Often you'll hear people talking about lamps wired in series or parallel. The following is a simple explanation of what that means.
The diagram below shows 10 lamps wired in series. In this example, each lamp is rated @ 2.4 Volts. Assuming the lamps are all identical (same voltage and current ratings), the incoming 24V will be shared evenly among them. In that case, the required supply voltage is simply 10 (# of lamps) x 2.4V (lamp voltage). If any lamp is removed (or burns open circuit), the circuit is interrupted and the whole series string will go out.
Some Christmas light strings use lamps that go short circuit when the filament fails. In this case, the circuit continuity is maintained and the remaining lamps stay lit. The down side however is that the supply voltage is now shared by the remaining lamps. In the 10 lamp example, this means each of the 9 remaining good lamps now has 2.66V applied. The higher voltage makes them glow brighter, but will reduce the life of those lamps, possibly causing more to fail. If this happens, the remaining lamps will each see a greater increase in voltage, causing rapid failure. This is why you should replace a defective lamp before the rest of the series string is stressed too much.
For a series lamp circuit, the current drawn from the power supply is the same as the lamp's current rating. If the lamps in our example were rated @ 2.4V and 0.3W each, they would each have a current rating of 0.125A (125mA). Because they are in series, the current drawn from the power supply is still 125mA. The total power draw for the string is 3W. You'll notice that this total can be calculated in two ways. The first is simply the lamp wattage multiplied by the number of lamps (0.3W x 10). The second is the supply voltage multiplied by the lamp current (24 x 0.125).
The diagram below shows 10 lamps wired in parallel. In this example, each lamp is rated @ 12 Volts. That's the same as the incoming supply voltage. If any lamp is removed or burns out (goes open circuit), the remaining lamps will stay lit.
For a parallel lamp circuit, the current drawn from the power supply is the sum of all of the lamp current ratings. If the lamps in our example were rated @ 12V and 0.3W each, they would each have a current rating of 0.025A (25mA). Because they are wired in parallel, the current drawn from the power supply is 0.25A (250mA), while the total power draw for the string is 3W. This wattage total can be calculated in two ways. First, simply multiply the lamp wattage by the number of lamps (0.3W x 10). Second, multiply the supply voltage by the total lamp current (12 x 0.25).
How About Both!
Christmas light strings often use a mixture of series and parallel wiring. Groups of lamps are wired in series, and several of these series strings are connected in parallel. A lamp failure in one series string will not affect the operation of the other series strings.

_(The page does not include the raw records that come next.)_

-- Access
@[simp] theorem setMbx_same (m : Master) (k : Nat) (x : Mbx) (s : State) (hpt : pt ∉ [.mbx]) :
    pt.same s₀ (setMbx m k x s) ↔ pt.same s₀ s := by
  simp at hpt
  simp [setMbx, hpt]
@[simp] theorem mbxLatch_same (m : Master) (k : Nat) (s : State) (hpt : pt ∉ [.mbx]) :
    pt.same s₀ (mbxLatch m k s) ↔ pt.same s₀ s := by
  simp at hpt
  simp [mbxLatch, hpt]
@[simp] theorem mbxRead_same (m : Master) (k j : Nat) (s : State) (hpt : pt ∉ [.mbx]) :
    pt.same s₀ (mbxRead m k j s) ↔ pt.same s₀ s := by
  simp at hpt
  simp [mbxRead, hpt]
@[simp] theorem ruleMbxCtrl_same  (c : WriteCtx) (s : State) (hpt : pt ∉ [.mbx]) :
    pt.same s₀ ((ruleMbxCtrl).effect c s) ↔ pt.same s₀ s := by
  simp at hpt
  simp [ruleMbxCtrl, hpt]
@[simp] theorem ruleMbxData_same  (c : WriteCtx) (s : State) :
    pt.same s₀ ((ruleMbxData).effect c s) ↔ pt.same s₀ s := by
  simp [ruleMbxData]
@[simp] theorem ruleOf_same (b : Nat) (c : WriteCtx) (s : State) (hpt : pt ∉ [.regs, .mtime, .freeCtr, .reply, .sup, .start, .own, .unlock, .mbx, .access, .events, .records, .reader, .nv, .stage, .rcv, .fleet, .svc, .outs, .feeds, .rems, .qs, .readCap, .leads, .eng, .gathers, .maps, .onyx, .marker, .nav, .clock, .fb, .ports]) :
    pt.same s₀ ((ruleOf b).effect c s) ↔ pt.same s₀ s := by
  simp at hpt
  simp [ruleOf, hpt]
@[simp] theorem refuse_same (m : Master) (isWrite : Bool) (a : Nat) (e : Err) (data : Word) (s : State) (hpt : pt ∉ [.regs, .events]) :
    pt.same s₀ (refuse m isWrite a e data s) ↔ pt.same s₀ s := by
  simp at hpt
  simp [refuse, hpt]
@[simp] theorem beginTx_same (m : Master) (s : State) (hpt : pt ∉ [.unlock]) :
    pt.same s₀ (beginTx m s) ↔ pt.same s₀ s := by
  simp at hpt
  unfold beginTx; split <;> simp [*]
@[simp] theorem readEffect_same (m : Master) (h : RegHit) (s : State) (hpt : pt ∉ [.freeCtr, .mbx]) :
    pt.same s₀ (readEffect m h s) ↔ pt.same s₀ s := by
  simp at hpt
  simp [readEffect, hpt]
@[simp] theorem readPlace_same (r : RegRule) (m : Master) (shown : Nat) (p : Place) (s : State) (hpt : pt ∉ [.regs, .freeCtr, .mbx, .events]) :
    pt.same s₀ ((readPlace r m shown p s).2.2) ↔ pt.same s₀ s := by
  simp at hpt
  unfold readPlace; split <;> simp [*]
@[simp] theorem readAccess_same (m : Master) (a : Nat) (s : State) (hpt : pt ∉ [.regs, .freeCtr, .mbx, .events]) :
    pt.same s₀ ((readAccess m a s).2.2) ↔ pt.same s₀ s := by
  simp at hpt
  unfold readAccess; (repeat' split) <;> first | rfl | simp [hpt]
@[simp] theorem meterOver_same (s : State) (hpt : pt ∉ [.regs, .events, .svc, .outs, .qs, .fb, .ports]) :
    pt.same s₀ (meterOver s) ↔ pt.same s₀ s := by
  simp at hpt
  simp [meterOver, hpt]
@[simp] theorem imageChanged_same (h : RegHit) (c : WriteCtx) (s : State) (hpt : pt ∉ [.stage]) :
    pt.same s₀ (imageChanged h c s) ↔ pt.same s₀ s := by
  simp at hpt
  simp [imageChanged, hpt]
@[simp] theorem applyWrite_same (r : RegRule) (p : Place) (c : WriteCtx) (s : State) (hr : ∀ c s, pt.same s₀ (r.effect c s) ↔ pt.same s₀ s) (hpt : pt ∉ [.regs, .events, .stage, .svc, .outs, .qs, .fb, .ports]) :
    pt.same s₀ (applyWrite r p c s) ↔ pt.same s₀ s := by
  simp at hpt
  unfold applyWrite; simp [*]
@[simp] theorem writePlace_same (r : RegRule) (m : Master) (shown : Nat) (p : Place) (data : Word) (s : State) (hr : ∀ c s, pt.same s₀ (r.effect c s) ↔ pt.same s₀ s) (hpt : pt ∉ [.regs, .unlock, .events, .stage, .svc, .outs, .qs, .fb, .ports]) :
    pt.same s₀ ((writePlace r m shown p data s).2) ↔ pt.same s₀ s := by
  simp at hpt
  unfold writePlace; dsimp only; (repeat' split) <;> simp [*]
@[simp] theorem writeAccess_same (m : Master) (a : Nat) (data : Word) (s : State) (hpt : pt ∉ [.regs, .mtime, .freeCtr, .reply, .sup, .start, .own, .unlock, .mbx, .access, .events, .records, .reader, .nv, .stage, .rcv, .fleet, .svc, .outs, .feeds, .rems, .qs, .readCap, .leads, .eng, .gathers, .maps, .onyx, .marker, .nav, .clock, .fb, .ports]) :
    pt.same s₀ ((writeAccess m a data s).2) ↔ pt.same s₀ s := by
  simp at hpt
  unfold writeAccess; (repeat' split) <;> simp [*]
@[simp] theorem keyedWith_same (m : Master) (key : BitVec 16) (a : Nat) (data : Word) (target : State → Err × State) (s : State) (htarget : ∀ s, pt.same s₀ (target s).2 ↔ pt.same s₀ s) (hpt : pt ∉ [.regs, .unlock, .events]) :
    pt.same s₀ ((keyedWith m key a data target s).2) ↔ pt.same s₀ s := by
  simp at hpt
  unfold keyedWith; (repeat' split) <;> simp [*]
@[simp] theorem keyedAccess_same (m : Master) (key : BitVec 16) (a : Nat) (data : Word) (s : State) (hpt : pt ∉ [.regs, .mtime, .freeCtr, .reply, .sup, .start, .own, .unlock, .mbx, .access, .events, .records, .reader, .nv, .stage, .rcv, .fleet, .svc, .outs, .feeds, .rems, .qs, .readCap, .leads, .eng, .gathers, .maps, .onyx, .marker, .nav, .clock, .fb, .ports]) :
    pt.same s₀ ((keyedAccess m key a data s).2) ↔ pt.same s₀ s := by
  simp at hpt
  simp [keyedAccess, hpt]
@[simp] theorem setReply_same (r : Reply) (s : State) (hpt : pt ∉ [.reply]) :
    pt.same s₀ (setReply r s) ↔ pt.same s₀ s := by
  simp at hpt
  simp [setReply, hpt]
@[simp] theorem rowWrite_same (r : RegRule) (m : Master) (h : RegHit) (a : Nat) (data : Word) (s : State) (hr : ∀ c s, pt.same s₀ (r.effect c s) ↔ pt.same s₀ s) (hpt : pt ∉ [.regs, .reply, .unlock, .events, .stage, .svc, .outs, .qs, .fb, .ports]) :
    pt.same s₀ (rowWrite r m h a data s) ↔ pt.same s₀ s := by
  simp at hpt
  unfold rowWrite; simp [*]
@[simp] theorem rowKeyed_same (r : RegRule) (m : Master) (key : BitVec 16) (h : RegHit) (a : Nat) (data : Word) (s : State) (hr : ∀ c s, pt.same s₀ (r.effect c s) ↔ pt.same s₀ s) (hpt : pt ∉ [.regs, .reply, .unlock, .events, .stage, .svc, .outs, .qs, .fb, .ports]) :
    pt.same s₀ (rowKeyed r m key h a data s) ↔ pt.same s₀ s := by
  simp at hpt
  unfold rowKeyed; simp [*]
@[simp] theorem addrWrite_same (m : Master) (a : Nat) (data : Word) (s : State) (hpt : pt ∉ [.regs, .mtime, .freeCtr, .reply, .sup, .start, .own, .unlock, .mbx, .access, .events, .records, .reader, .nv, .stage, .rcv, .fleet, .svc, .outs, .feeds, .rems, .qs, .readCap, .leads, .eng, .gathers, .maps, .onyx, .marker, .nav, .clock, .fb, .ports]) :
    pt.same s₀ (addrWrite m a data s) ↔ pt.same s₀ s := by
  simp at hpt
  simp [addrWrite, hpt]

-- Alu
@[simp] theorem aluReg_same (g d a b : Nat) (f : Nat → Word → Word → Core → Core) (s : State) (hpt : pt ∉ [.regs, .events, .outs, .qs, .eng, .gathers]) :
    pt.same s₀ (aluReg g d a b f s) ↔ pt.same s₀ s := by
  simp at hpt
  simp [aluReg, hpt]
@[simp] theorem aluImm_same (g d a : Nat) (i : Word) (f : Nat → Word → Word → Core → Core) (s : State) (hpt : pt ∉ [.regs, .events, .outs, .qs, .eng, .gathers]) :
    pt.same s₀ (aluImm g d a i f s) ↔ pt.same s₀ s := by
  simp at hpt
  simp [aluImm, hpt]
@[simp] theorem asyncArith_same (g d a b : Nat) (f : Word → Word → Word) (s : State) (hpt : pt ∉ [.regs, .events, .outs, .qs, .eng, .gathers]) :
    pt.same s₀ (asyncArith g d a b f s) ↔ pt.same s₀ s := by
  simp at hpt
  simp [asyncArith, hpt]

-- BusAccess
@[simp] theorem busReply_same (p dest kind : Nat) (e : Err) (tag : Nat) (data : List Byte) (addr : Nat) (s : State) (hpt : pt ∉ [.reply, .ports]) :
    pt.same s₀ (busReply p dest kind e tag data addr s) ↔ pt.same s₀ s := by
  simp at hpt
  simp [busReply, hpt]
@[simp] theorem sessionReply_same (p dest : Nat) (e : Err) (s : State) (hpt : pt ∉ [.freeCtr, .reply, .ports]) :
    pt.same s₀ (sessionReply p dest e s) ↔ pt.same s₀ s := by
  simp at hpt
  simp [sessionReply, hpt]
@[simp] theorem refuseSession_same (p dest : Nat) (e : Err) (s : State) (hpt : pt ∉ [.regs, .freeCtr, .reply, .events, .ports]) :
    pt.same s₀ (refuseSession p dest e s) ↔ pt.same s₀ s := by
  simp at hpt
  simp [refuseSession, hpt]
@[simp] theorem dropKeyed_same (k : KeyedAddr) (s : State) (hpt : pt ∉ [.regs, .reply, .access, .events, .ports]) :
    pt.same s₀ (dropKeyed k s) ↔ pt.same s₀ s := by
  simp at hpt
  simp [dropKeyed, hpt]
@[simp] theorem serveOpen_same (p src : Nat) (s : State) (hpt : pt ∉ [.regs, .freeCtr, .reply, .access, .events, .ports]) :
    pt.same s₀ (serveOpen p src s) ↔ pt.same s₀ s := by
  simp at hpt
  simp [serveOpen, hpt]
@[simp] theorem serveClose_same (p src : Nat) (s : State) (hpt : pt ∉ [.regs, .freeCtr, .reply, .access, .events, .ports]) :
    pt.same s₀ (serveClose p src s) ↔ pt.same s₀ s := by
  simp at hpt
  simp [serveClose, hpt]
@[simp] theorem serveAccess_same (p src : Nat) (q : AccReq) (s : State) (hpt : pt ∉ [.regs, .mtime, .freeCtr, .reply, .sup, .start, .own, .unlock, .mbx, .access, .events, .records, .reader, .nv, .stage, .rcv, .fleet, .svc, .outs, .feeds, .rems, .qs, .readCap, .leads, .eng, .gathers, .maps, .onyx, .marker, .nav, .clock, .fb, .ports]) :
    pt.same s₀ (serveAccess p src q s) ↔ pt.same s₀ s := by
  simp at hpt
  unfold serveAccess; dsimp only; (repeat' split) <;> simp [*]
@[simp] theorem serveRequest_same (p src : Nat) (q : AccReq) (s : State) (hpt : pt ∉ [.regs, .mtime, .freeCtr, .reply, .sup, .start, .own, .unlock, .mbx, .access, .events, .records, .reader, .nv, .stage, .rcv, .fleet, .svc, .outs, .feeds, .rems, .qs, .readCap, .leads, .eng, .gathers, .maps, .onyx, .marker, .nav, .clock, .fb, .ports]) :
    pt.same s₀ (serveRequest p src q s) ↔ pt.same s₀ s := by
  simp at hpt
  unfold serveRequest; dsimp only; (repeat' split) <;> simp [*]
@[simp] theorem busAccess_same (p src : Nat) (q : AccReq) (s : State) (hpt : pt ∉ [.regs, .mtime, .freeCtr, .reply, .sup, .start, .own, .unlock, .mbx, .access, .events, .records, .reader, .nv, .stage, .rcv, .fleet, .svc, .outs, .feeds, .rems, .qs, .readCap, .leads, .eng, .gathers, .maps, .onyx, .marker, .nav, .clock, .fb, .ports]) :
    pt.same s₀ (busAccess p src q s) ↔ pt.same s₀ s := by
  simp at hpt
  unfold busAccess; dsimp only; (repeat' split) <;> simp [*]
@[simp] theorem keyedTimeout_same (s : State) (hpt : pt ∉ [.regs, .mtime, .reply, .access, .events, .ports]) :
    pt.same s₀ (keyedTimeout s) ↔ pt.same s₀ s := by
  simp at hpt
  unfold keyedTimeout; split <;> simp [*]

-- Flow
@[simp] theorem retireTo_same (g target : Nat) (f : Core → Core) (s : State) (hpt : pt ∉ [.eng, .gathers]) :
    pt.same s₀ (retireTo g target f s) ↔ pt.same s₀ s := by
  simp at hpt
  simp [retireTo, hpt]
@[simp] theorem branch_same (g k : Nat) (off : BitVec 22) (s : State) (hpt : pt ∉ [.regs, .events, .outs, .qs, .eng, .gathers]) :
    pt.same s₀ (branch g k off s) ↔ pt.same s₀ s := by
  simp at hpt
  simp [branch, hpt]
@[simp] theorem call_same (g : Nat) (off : BitVec 26) (s : State) (hpt : pt ∉ [.regs, .events, .outs, .qs, .eng, .gathers]) :
    pt.same s₀ (call g off s) ↔ pt.same s₀ s := by
  simp at hpt
  simp [call, hpt]
@[simp] theorem jumpReg_same (g a : Nat) (link : Bool) (s : State) (hpt : pt ∉ [.regs, .events, .outs, .qs, .eng, .gathers]) :
    pt.same s₀ (jumpReg g a link s) ↔ pt.same s₀ s := by
  simp at hpt
  simp [jumpReg, hpt]
@[simp] theorem illegalInstruction_same (g : Nat) (w : Word) (s : State) (hpt : pt ∉ [.regs, .events, .outs, .qs, .gathers]) :
    pt.same s₀ (illegalInstruction g w s) ↔ pt.same s₀ s := by
  simp at hpt
  simp [illegalInstruction, hpt]
@[simp] theorem fetchRangeFault_same (g : Nat) (s : State) (hpt : pt ∉ [.regs, .events, .outs, .qs, .gathers]) :
    pt.same s₀ (fetchRangeFault g s) ↔ pt.same s₀ s := by
  simp at hpt
  simp [fetchRangeFault, hpt]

In the example below, there are 3 series strings of lamps. Each series string requires 24V (2.4V x 10 lamps). As you can see, the ends of each of the 3 series strings are wired in parallel. The series strings are not dependent on each other. Assuming each lamp is rated @ 2.4V and 0.3W, the total wattage of this series/parallel string is 9W (0.3W x 30 lamps). The current drawn from the 24V power would be 0.375W (375mA).
Series lamp wiring can reduce the wire size required due to the lower current. Its main downfall is the inter-dependence of all lamps. One other issue is that all lamps in a series string must be exactly the same current rating, otherwise they will not share the voltage well with blown lamps the result.
Parallel strings do not require that all lamps be the same current rating. They also don't suffer from the "one lamp blows and a whole section goes out" problem. The main drawback is the increased current draw which necessitates thicker wiring. Voltage drop in the parallel cabling can also result in the lamps at the far end of the cable being not as bright as the ones nearest the power feed end.